Well I’m pretty set on something right now, but I don’t know if I want to tell them about my ambitious desires. They wouldn’t find it practical. As important as taking care of family is to me, I want to make my mark as an individual before I think about only supporting my family or starting one. It’s a lot pressure. Sometimes I wish I wasn’t so set on doing so many things. It would make life a lot easier…but I don’t want to live an easy life. Yeah, that’s just another problem. I make everything too complicated for myself.

Senior stuff that won’t matter next year

I’ve been thinking about prom for the past hour and looking at dresses online. It started when I saw this really pretty dress on my dashboard and I thought that would be such a pretty prom dress. Usually I can look at a dress and say that’s nice and leave it at that but not this time. I was prompted to look online for prom dresses and then I don’t know how but I got my mom involved for a few minutes by showing her a few that I thought were nice. The logical person in me says that prom is a waste of money but the emotional and sensitive person in me thinks about how prom is the one thing I’d be crazy to miss out on. I also tried to be rational with my mom telling her that prom is expensive but she was in a way telling me that I should go. I don’t know. If I think about this deeper I guess I’m hesitating to go to prom because I feel that I won’t feel comfortable and I’d just be a complete wallflower which would be a waste of time and money.
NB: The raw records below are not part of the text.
@[simp] theorem State.tell_params (st : State) (q : Slot) (e : CpuEvent) : (st.tell q e).params = st.params := rfl
@[simp] theorem State.tell_port (st : State) (q : Slot) (e : CpuEvent) : (st.tell q e).port = st.port := rfl
@[simp] theorem State.tell_sdat (st : State) (q : Slot) (e : CpuEvent) : (st.tell q e).sdat = st.sdat := rfl
@[simp] theorem State.tell_fDrive (st : State) (q : Slot) (e : CpuEvent) : (st.tell q e).fDrive = st.fDrive := rfl
@[simp] theorem State.tell_drives (st : State) (q : Slot) (e : CpuEvent) : (st.tell q e).drives = st.drives := rfl
@[simp] theorem State.tell_parts (st : State) (q : Slot) (e : CpuEvent) : (st.tell q e).parts = st.parts := rfl
@[simp] theorem State.tell_authClk (st : State) (q : Slot) (e : CpuEvent) : (st.tell q e).authClk = st.authClk := rfl
@[simp] theorem State.tell_bus (st : State) (q : Slot) (e : CpuEvent) : (st.tell q e).bus = st.bus := rfl
@[simp] theorem State.tell_atn (st : State) (q : Slot) (e : CpuEvent) : (st.tell q e).atn = st.atn := rfl
@[simp] theorem State.tell_err (st : State) (q : Slot) (e : CpuEvent) : (st.tell q e).err = st.err := rfl
@[simp] theorem State.tell_errSlot (st : State) (q : Slot) (e : CpuEvent) : (st.tell q e).errSlot = st.errSlot := rfl
@[simp] theorem State.tell_res (st : State) (q : Slot) (e : CpuEvent) : (st.tell q e).res = st.res := rfl
@[simp] theorem State.tell_drive (st : State) (q : Slot) (e : CpuEvent) (y : Slot) : (st.tell q e).drive y = st.drive y := rfl
@[simp] theorem State.tell_part (st : State) (q : Slot) (e : CpuEvent) (y : Slot) : (st.tell q e).part y = st.part y := rfl
@[simp] theorem State.tell_chip (st : State) (q : Slot) (e : CpuEvent) (y : Slot) : (st.tell q e).chip y = st.chip y := rfl

@[simp] theorem State.chipTick_params (st : State) (p : Slot) (n : Nat) : (st.chipTick p n).params = st.params := rfl
@[simp] theorem State.chipTick_port (st : State) (p : Slot) (n : Nat) : (st.chipTick p n).port = st.port := rfl
@[simp] theorem State.chipTick_sdat (st : State) (p : Slot) (n : Nat) : (st.chipTick p n).sdat = st.sdat := rfl
@[simp] theorem State.chipTick_fDrive (st : State) (p : Slot) (n : Nat) : (st.chipTick p n).fDrive = st.fDrive := rfl
@[simp] theorem State.chipTick_drives (st : State) (p : Slot) (n : Nat) : (st.chipTick p n).drives = st.drives := rfl
@[simp] theorem State.chipTick_agents (st : State) (p : Slot) (n : Nat) : (st.chipTick p n).agents = st.agents := rfl
@[simp] theorem State.chipTick_authClk (st : State) (p : Slot) (n : Nat) : (st.chipTick p n).authClk = st.authClk := rfl
@[simp] theorem State.chipTick_bus (st : State) (p : Slot) (n : Nat) : (st.chipTick p n).bus = st.bus := rfl
@[simp] theorem State.chipTick_atn (st : State) (p : Slot) (n : Nat) : (st.chipTick p n).atn = st.atn := rfl
@[simp] theorem State.chipTick_err (st : State) (p : Slot) (n : Nat) : (st.chipTick p n).err = st.err := rfl
@[simp] theorem State.chipTick_errSlot (st : State) (p : Slot) (n : Nat) : (st.chipTick p n).errSlot = st.errSlot := rfl
@[simp] theorem State.chipTick_res (st : State) (p : Slot) (n : Nat) : (st.chipTick p n).res = st.res := rfl
@[simp] theorem State.chipTick_drive (st : State) (p : Slot) (n : Nat) (y : Slot) : (st.chipTick p n).drive y = st.drive y := rfl
@[simp] theorem State.chipTick_agent (st : State) (p : Slot) (n : Nat) (y : Slot) : (st.chipTick p n).agent y = st.agent y := rfl

@[simp] theorem State.chipSignal_params (st : State) (p : Slot) (l : ControlLine) (e : Edge) : (st.chipSignal p l e).params = st.params := rfl
@[simp] theorem State.chipSignal_port (st : State) (p : Slot) (l : ControlLine) (e : Edge) : (st.chipSignal p l e).port = st.port := rfl
@[simp] theorem State.chipSignal_sdat (st : State) (p : Slot) (l : ControlLine) (e : Edge) : (st.chipSignal p l e).sdat = st.sdat := rfl
@[simp] theorem State.chipSignal_fDrive (st : State) (p : Slot) (l : ControlLine) (e : Edge) : (st.chipSignal p l e).fDrive = st.fDrive := rfl
@[simp] theorem State.chipSignal_drives (st : State) (p : Slot) (l : ControlLine) (e : Edge) : (st.chipSignal p l e).drives = st.drives := rfl
@[simp] theorem State.chipSignal_agents (st : State) (p : Slot) (l : ControlLine) (e : Edge) : (st.chipSignal p l e).agents = st.agents := rfl
@[simp] theorem State.chipSignal_authClk (st : State) (p : Slot) (l : ControlLine) (e : Edge) : (st.chipSignal p l e).authClk = st.authClk := rfl
@[simp] theorem State.chipSignal_bus (st : State) (p : Slot) (l : ControlLine) (e : Edge) : (st.chipSignal p l e).bus = st.bus := rfl
@[simp] theorem State.chipSignal_atn (st : State) (p : Slot) (l : ControlLine) (e : Edge) : (st.chipSignal p l e).atn = st.atn := rfl
@[simp] theorem State.chipSignal_err (st : State) (p : Slot) (l : ControlLine) (e : Edge) : (st.chipSignal p l e).err = st.err := rfl
@[simp] theorem State.chipSignal_errSlot (st : State) (p : Slot) (l : ControlLine) (e : Edge) : (st.chipSignal p l e).errSlot = st.errSlot := rfl
@[simp] theorem State.chipSignal_res (st : State) (p : Slot) (l : ControlLine) (e : Edge) : (st.chipSignal p l e).res = st.res := rfl
@[simp] theorem State.chipSignal_drive (st : State) (p : Slot) (l : ControlLine) (e : Edge) (y : Slot) : (st.chipSignal p l e).drive y = st.drive y := rfl
@[simp] theorem State.chipSignal_agent (st : State) (p : Slot) (l : ControlLine) (e : Edge) (y : Slot) : (st.chipSignal p l e).agent y = st.agent y := rfl

@[simp] theorem State.chipReset_params (st : State) (p : Slot) : (st.chipReset p).params = st.params := rfl
@[simp] theorem State.chipReset_port (st : State) (p : Slot) : (st.chipReset p).port = st.port := rfl
@[simp] theorem State.chipReset_sdat (st : State) (p : Slot) : (st.chipReset p).sdat = st.sdat := rfl
@[simp] theorem State.chipReset_fDrive (st : State) (p : Slot) : (st.chipReset p).fDrive = st.fDrive := rfl
@[simp] theorem State.chipReset_drives (st : State) (p : Slot) : (st.chipReset p).drives = st.drives := rfl
@[simp] theorem State.chipReset_agents (st : State) (p : Slot) : (st.chipReset p).agents = st.agents := rfl
@[simp] theorem State.chipReset_authClk (st : State) (p : Slot) : (st.chipReset p).authClk = st.authClk := rfl
@[simp] theorem State.chipReset_bus (st : State) (p : Slot) : (st.chipReset p).bus = st.bus := rfl
@[simp] theorem State.chipReset_atn (st : State) (p : Slot) : (st.chipReset p).atn = st.atn := rfl
@[simp] theorem State.chipReset_err (st : State) (p : Slot) : (st.chipReset p).err = st.err := rfl
@[simp] theorem State.chipReset_errSlot (st : State) (p : Slot) : (st.chipReset p).errSlot = st.errSlot := rfl
@[simp] theorem State.chipReset_res (st : State) (p : Slot) : (st.chipReset p).res = st.res := rfl
@[simp] theorem State.chipReset_drive (st : State) (p : Slot) (y : Slot) : (st.chipReset p).drive y = st.drive y := rfl
@[simp] theorem State.chipReset_agent (st : State) (p : Slot) (y : Slot) : (st.chipReset p).agent y = st.agent y := rfl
That’s my main worry. I have a feeling that in the end I’ll be rational about my decision and not go to prom but hang out with my two best friends and go around the city :) I don’t think that spending time with people I’d genuinely prefer to hang out with is bad at all. It’s better actually, for me. However, if I do decide not to go to prom I hope I won’t regret it shortly afterwards. I’ll just leave it at that.